Назаркин покачал головой.

— Ты болезней и смерти боишься, Тихон, — выговорил он, и по интонации голоса Лебедкин почувствовал, что он жалел его, и это всколыхнуло его самолюбие. — Ты не по совести пришел. Тебе худо одному! И ты явился не ради братства со мной — тебя пихнул страх перед одиночеством. А я-то, откровенно сказать, обрадовался. Подумал сперва: ты к человеку явился. Об его душе соскучился. А ты, Тихон, тот же деспот, какой и был. И я такого тебя жалею!

— Ты — жалеешь? — заметно побагровел Лебедкин. — Ты — меня? Сам несчастный!

— Очнись от скверны. Освободись.

Лебедкин ухватил дрожащими руками бутылку. Он хотел крикнуть что-то в лицо Назаркину, но, будто окостеневший, его язык не вытолкнул ни одного слова, и, шаркая подошвами, он торопливо исчез за дверью.

XXI

Жена Прохора Варвара работала в кафе раздавальщицей, но в конце марта ее за прилежание выдвинули на должность администратора. Сама Варвара считала, что она получила это место вполне заслуженно. Так, конечно, и было: к своим обязанностям она относилась со старанием, работала тихо, исполнительно, но, несмотря на все это, как только Иван Иванович узнал, что сноху повысили, он сказал Прохору:

— Радоваться тут нечему.

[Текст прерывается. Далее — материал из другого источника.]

theorem mapWins_id {w : Wave} {f : Win → Win} (h : ∀ y ∈ allWins w, f y = y) : mapWins f w = w := by
  have hl : ∀ l : List Win, (∀ y ∈ l, f y = y) → l.map f = l := fun l hl => by
    induction l with
    | nil => rfl
    | cons y r ih => rw [List.map_cons, hl y (by simp), ih fun z hz => hl z (by simp [hz])]
  have ho : w.orph.map f = w.orph := hl _ fun y hy => h y (by simp [allWins, hy])
  have hs : w.splits.map (fun p => { p with wins := p.wins.map f }) = w.splits := by
    have : ∀ l : List Split, (∀ p ∈ l, p ∈ w.splits) → l.map (fun p => { p with wins := p.wins.map f }) = l := fun l hm => by
      induction l with
      | nil => rfl
      | cons p r ih =>
        have hp : p.wins.map f = p.wins := hl _ fun y hy => h y (by
          simp only [allWins, List.mem_append, List.mem_flatMap]
          exact .inl ⟨p, hm p (by simp), hy⟩)
        rw [List.map_cons, hp, ih fun q hq => hm q (by simp [hq])]
    exact this _ fun _ h => h
  unfold mapWins
  rw [ho, hs]

theorem foldl_max_zero : ∀ {l : List Nat}, (∀ n ∈ l, n = 0) → l.foldl max 0 = 0
  | [], _ => rfl
  | n :: r, h => by
    rw [List.foldl_cons, h n (by simp)]
    exact foldl_max_zero fun m hm => h m (by simp [hm])

theorem Only.number {w : Wave} {i : Nat} {ws : List Win} (h : Only w i ws) (hz : ∀ y ∈ ws, y.ord = 0) :
    numberWins w = mapWins numWin w := by
  unfold numberWins
  split
  · have : ((allWins w).map Win.ord).foldl max 0 = 0 := foldl_max_zero fun n hn => by
      obtain ⟨y, hy, rfl⟩ := List.mem_map.mp hn
      exact hz y (h.mem hy)
    rw [this]
    rfl
  · rename_i hn
    symm
    apply mapWins_id
    intro y hy
    simp only [List.any_eq_true, not_exists, not_and, Bool.not_eq_true] at hn
    simp [numWin, hn y hy]

/-! ### No window ready: nothing settles -/

theorem settleSplits_none (w : Wave) : ∀ l : List Split, (∀ p ∈ l, readyWin (foreignWins w (some p.sid)) [] p.wins = none) →
    settleSplits w l = (w, l)
  | [], _ => rfl
  | p :: r, h => by
    have hp := h p (by simp)
    have hr := settleSplits_none w r fun q hq => h q (by simp [hq])
    have : ∀ n, settleList w (foreignWins w (some p.sid)) n p.wins = (w, p.wins) := fun n => by cases n <;> simp [settleList, hp]
    simp [settleSplits, this, hr]

theorem passW_none {w : Wave} {i : Nat} {ws : List Win} (h : Only w i ws) (hr : readyWin [] [] ws = none) : passW w = w := by
  have e : settleSplits w w.splits = (w, w.splits) := settleSplits_none w w.splits fun p hp => by
    rcases h.splits p hp with e | ⟨e, e'⟩
    · rw [e]; rfl
    · rw [e, e', h.foreign]; exact hr
  have ho := h.orph
  unfold passW
  rw [e]
  cases w
  simp only at ho
  simp [settleList, ho]

theorem settleLoop_none {w : Wave} (h : passW w = w) : ∀ n, settleLoop n w = w
  | 0 => rfl
  | n + 1 => by rw [settleLoop, h, settleLoop_none h n]

/-- Windows of one split of which none is ready: they are numbered, and stay. -/
theorem settleW_none {w : Wave} {i : Nat} {ws : List Win} (h : Only w i ws) (hz : ∀ y ∈ ws, y.ord = 0)
    (hr : readyWin [] [] (ws.map numWin) = none) : settleW w = mapWins numWin w := by
  unfold settleW
  rw [h.number hz]
  exact settleLoop_none (passW_none (h.map numWin) hr) _

/-! ### Updates of one wave and one split -/

theorem updWave_updWave (s : State) (u : Nat) (f g : Wave → Wave) (h : ∀ w, (f w).uid = w.uid) :
    updWave (updWave s u f) u g = updWave s u fun w => g (f w) := by
  have : ∀ w : Wave, (w.uid == u) = true → ((f w).uid == u) = true := fun w hw => by rw [h]; exact hw
  unfold updWave
  simp [updFirst_comp this]

theorem updSplitW_updSplitW (w : Wave) (i : Nat) (f g : Split → Split) (h : ∀ p, (f p).sid = p.sid) :
    updSplitW (updSplitW w i f) i g = updSplitW w i fun p => g (f p) := by
  have : ∀ p : Split, (p.sid == i) = true → ((f p).sid == i) = true := fun p hp => by rw [h]; exact hp
  unfold updSplitW
  simp [updFirst_comp this]

theorem findSplit_updSplitW (w : Wave) (i : Nat) (f : Split → Split) (h : ∀ p, (f p).sid = p.sid) :
    findSplit (updSplitW w i f) i = (findSplit w i).map f := by
  have : ∀ p : Split, (p.sid == i) = true → ((f p).sid == i) = true := fun p hp => by rw [h]; exact hp
  simp [findSplit, updSplitW, find_updFirst this]

theorem updWave_congr {s : State} {u : Nat} {f g : Wave → Wave} {w : Wave} (h : findWave s u = some w) (e : f w = g w) :
    updWave s u f = updWave s u g := by
  simp [updWave, updFirst_congr (p := fun w : Wave => w.uid == u) h e]

theorem updWave_same {s : State} {u : Nat} {f : Wave → Wave} {w : Wave} (h : findWave s u = some w) (e : f w = w) :
    updWave s u f = s := by
  simp [updWave, updFirst_id (p := fun w : Wave => w.uid == u) h e]

theorem updSplitW_congr {w : Wave} {i : Nat} {f g : Split → Split} {p : Split} (h : findSplit w i = some p) (e : f p = g p) :
    updSplitW w i f = updSplitW w i g := by
  simp [updSplitW, updFirst_congr (p := fun p : Split => p.sid == i) h e]

theorem updSplitW_same {w : Wave} {i : Nat} {f : Split → Split} {p : Split} (h : findSplit w i = some p) (e : f p = p) :
    updSplitW w i f = w := by
  simp [updSplitW, updFirst_id (p := fun p : Split => p.sid == i) h e]

theorem not_all_exited {w : Wave} {p : Split} (h : liveOf w p ≠ 0) : w.exited ≠ allLanes := by
  intro e
  apply h
  simp [liveOf, e, allLanes]

/-- The one split of a quiet wave that gets windows. -/
theorem only_updSplitW {w : Wave} {i : Nat} {F : Split → Split} {ws : List Win} (hw : w.quiet) (hs : ∀ p, (F p).sid = p.sid)
    (hF : ∀ p, (F p).wins = ws) : Only (updSplitW w i F) i ws := by
  have : ∀ l : List Split, (∀ p ∈ l, p.wins = []) → ∀ p ∈ updFirst (fun p : Split => p.sid == i) F l,
      p.wins = [] ∨ (p.sid = i ∧ p.wins = ws) := by
    intro l
    induction l with
    | nil => intro _ p hp; simp [updFirst] at hp
    | cons x r ih =>
      intro hl p hp
      simp only [updFirst] at hp
      split at hp <;> rename_i hx
      · rcases List.mem_cons.mp hp with rfl | hp
        · exact .inr ⟨by rw [hs]; simpa using hx, hF x⟩
        · exact .inl (hl p (by simp [hp]))
      · rcases List.mem_cons.mp hp with rfl | hp
        · exact .inl (hl p (by simp))
        · exact ih (fun q hq => hl q (by simp [hq])) p hp
  exact ⟨this _ hw.1, hw.2⟩

theorem mapWins_updSplitW {w : Wave} (h : w.quiet) (i : Nat) (f : Win → Win) (F G : Split → Split)
    (hF : ∀ p, { F p with wins := (F p).wins.map f } = G p) : mapWins f (updSplitW w i F) = updSplitW w i G := by
  have : ∀ l : List Split, (∀ p ∈ l, p.wins = []) →
      (updFirst (fun p : Split => p.sid == i) F l).map (fun p => { p with wins := p.wins.map f }) =
        updFirst (fun p : Split => p.sid == i) G l := by
    intro l
    have hid : ∀ l : List Split, (∀ p ∈ l, p.wins = []) → l.map (fun p => { p with wins := p.wins.map f }) = l := by
      intro l
      induction l with
      | nil => intro _; rfl
      | cons p r ih =>
        intro hl
        have hp := hl p (by simp)
        rw [List.map_cons, ih fun q hq => hl q (by simp [hq])]
        cases p
        simp only at hp
        simp [hp]
    induction l with
    | nil => intro _; rfl
    | cons p r ih =>
      intro hl
      have hr := fun q (hq : q ∈ r) => hl q (by simp [hq])
      simp only [updFirst]
      split
      · rw [List.map_cons, hid r hr, hF]
      · have hp := hl p (by simp)
        rw [List.map_cons, ih hr]
        cases p
        simp only at hp
        simp [hp]
  have ho := h.2
  unfold mapWins updSplitW
  simp only
  rw [this _ h.1, ho]
  cases w
  simp only at ho
  simp

theorem updFirst_wins (q : Split → Bool) (F : Split → Split) (ws : List Win) (hF : ∀ p, (F p).wins = ws) :
    ∀ l : List Split, (∀ p ∈ l, p.wins = []) → (l.find? q).isSome → (updFirst q F l).flatMap Split.wins = ws
  | [], _, h => by simp at h
  | p :: r, hw, h => by
    have hn : ∀ l : List Split, (∀ p ∈ l, p.wins = []) → l.flatMap Split.wins = [] := fun l hl => by
      rw [List.flatMap_eq_nil_iff]; exact hl
    simp only [updFirst]
    cases hq : q p
    · have ih := updFirst_wins q F ws hF r (fun z hz => hw z (by simp [hz])) (by simpa [List.find?_cons, hq] using h)
      simp [hw p (by simp), ih]
    · simp [hF, hn r fun z hz => hw z (by simp [hz])]

theorem settleSplits_quiet (w : Wave) : ∀ l : List Split, (∀ p ∈ l, p.wins = []) → settleSplits w l = (w, l)
  | [], _ => rfl
  | p :: r, h => by
    have hp : p.wins = [] := h p (by simp)
    have hr := settleSplits_quiet w r fun q hq => h q (by simp [hq])
    cases p
    simp only at hp
    simp [settleSplits, settleList, hp, hr]

/-- One window, complete and closed, in the split that issued: it is applied. -/
theorem settleSplits_one (w : Wave) (i : Nat) (F : Split → Split) (y : Win) (hy : readyWin [] [] [y] = some y)
    (hF : ∀ p, (F p).wins = [y]) (hs : ∀ p, (F p).sid = p.sid) (hf : foreignWins w (some i) = []) :
    ∀ l : List Split, (∀ p ∈ l, p.wins = []) → (l.find? (·.sid == i)).isSome →
    settleSplits w (updFirst (·.sid == i) F l) = (applyWin w y, updFirst (·.sid == i) (fun p => { F p with wins := [] }) l)
  | [], _, h => by simp at h
  | p :: r, hw, h => by
    simp only [updFirst]
    rcases Bool.eq_false_or_eq_true (p.sid == i) with hq | hq <;> simp only [hq]
    rotate_left
    · simp only [Bool.false_eq_true, if_false]
      have hp : p.wins = [] := hw p (by simp)
      have ih := settleSplits_one w i F y hy hF hs hf r (fun z hz => hw z (by simp [hz])) (by simpa [List.find?_cons, hq] using h)
      cases p
      simp only at hp
      simp [settleSplits, settleList, hp, ih]
    · simp only [if_true]
      have hr := settleSplits_quiet (applyWin w y) r fun z hz => hw z (by simp [hz])
      have hfil : [y].erase y = [] := by simp
      have hi : (F p).sid = i := by rw [hs]; simpa using hq
      have e : settleList w [] 1 [y] = (applyWin w y, []) := by
        simp only [settleList, hy, hfil]
      simp [settleSplits, hF, hi, hf, e, hr]

theorem setGs_regs (r l : Nat) : ∀ (vs : List Word), RegsOnly fun w => setGs w r l vs := by
  intro vs
  induction vs generalizing r with
  | nil => exact RegsOnly.id
  | cons v vs ih =>
    have k : RegsOnly fun w => setG1 w r l v := ⟨fun _ => rfl, fun _ => rfl, fun _ => rfl, fun _ => rfl, fun _ _ => rfl⟩
    exact k.comp (ih (r + 1))

theorem setS1_regs (r : Nat) (v : Word) : RegsOnly fun w => setS1 w r v := by
  constructor <;> intros <;> simp only [setS1] <;> split <;> rfl

theorem setSs_regs : ∀ (r : Nat) (vs : List Word), RegsOnly fun w => setSs w r vs := by
  intro r vs
  induction vs generalizing r with
  | nil => exact RegsOnly.id
  | cons v vs ih => exact (setS1_regs r v).comp (ih (r + 1))

theorem setP1_regs (p l : Nat) (b : Bool) : RegsOnly fun w => setP1 w p l b := by
  constructor <;> intros <;> simp only [setP1] <;> split <;> rfl

/-- What `applyWin` does for one lane's results. -/
def applyRes (x : Win) (w : Wave) (r : LaneRes) : Wave :=
  let w := match x.gd with | some (d, _) => setGs w d r.lane r.ws | none => w
  let w := match x.pd, r.p with | some p, some b => setP1 w p r.lane b | _, _ => w
  match x.qd, r.q with | some q, some c => setQ1 w q r.lane c | _, _ => w

theorem applyRes_regs (x : Win) (r : LaneRes) : RegsOnly fun w => applyRes x w r := by
  have a : RegsOnly fun w => (match x.gd with | some (d, _) => setGs w d r.lane r.ws | none => w) := by
    cases x.gd with
    | none => exact RegsOnly.id
    | some d => exact setGs_regs d.1 r.lane r.ws
  have b : RegsOnly fun w => (match x.pd, r.p with | some p, some b => setP1 w p r.lane b | _, _ => w) := by
    cases x.pd <;> cases r.p <;> first | exact setP1_regs _ _ _ | exact RegsOnly.id
  have c : RegsOnly fun w => (match x.qd, r.q with | some q, some c => setQ1 w q r.lane c | _, _ => w) := by
    cases x.qd <;> cases r.q <;>
      first | exact RegsOnly.id | exact ⟨fun _ => rfl, fun _ => rfl, fun _ => rfl, fun _ => rfl, fun _ _ => rfl⟩
  exact (a.comp b).comp c

theorem applyWin_eq (w : Wave) (x : Win) : applyWin w x =
    match x.sd with
    | some (d, _) => setSs (x.got.foldl (applyRes x) w) d x.sgot
    | none => x.got.foldl (applyRes x) w := rfl

theorem foldRes_regs (x : Win) : ∀ l : List LaneRes, RegsOnly fun w => l.foldl (applyRes x) w := by
  intro l
  induction l with
  | nil => exact RegsOnly.id
  | cons r l ih => exact (applyRes_regs x r).comp ih

/-- The results of a window are registers alone. -/
theorem applyWin_regs (x : Win) : RegsOnly fun w => applyWin w x := by
  have a := foldRes_regs x x.got
  cases hx : x.sd with
  | none => simpa only [applyWin_eq, hx] using a
  | some d => simpa only [applyWin_eq, hx] using a.comp (setSs_regs d.1 x.sgot)

/-- The windows of a split that opened `ws` as its instruction issued. -/
def openedBy (ws : List Win) (p : Split) : Split := { p with wins := ws }

/-- The issuing split once its instruction is counted, before its PC moves. -/
def countedSplit (ws : List Win) (p : Split) : Split :=
  { p with wins := ws, wait := .none, skip := if p.kind == .handler then p.skip else 0, qdone := 0, held := false, under := none }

Мы плохо знаем нынешних баб.

Прохор довольствовался жизнью так, как она ему давалась, не умел говорить и размышлять о ней, и ему казалось, что он знал всю подноготную не только своей жены, но всех знакомых, потому что он имел добрую душу, не умел копаться в людях, к тому же с утра до ночи был занят делом.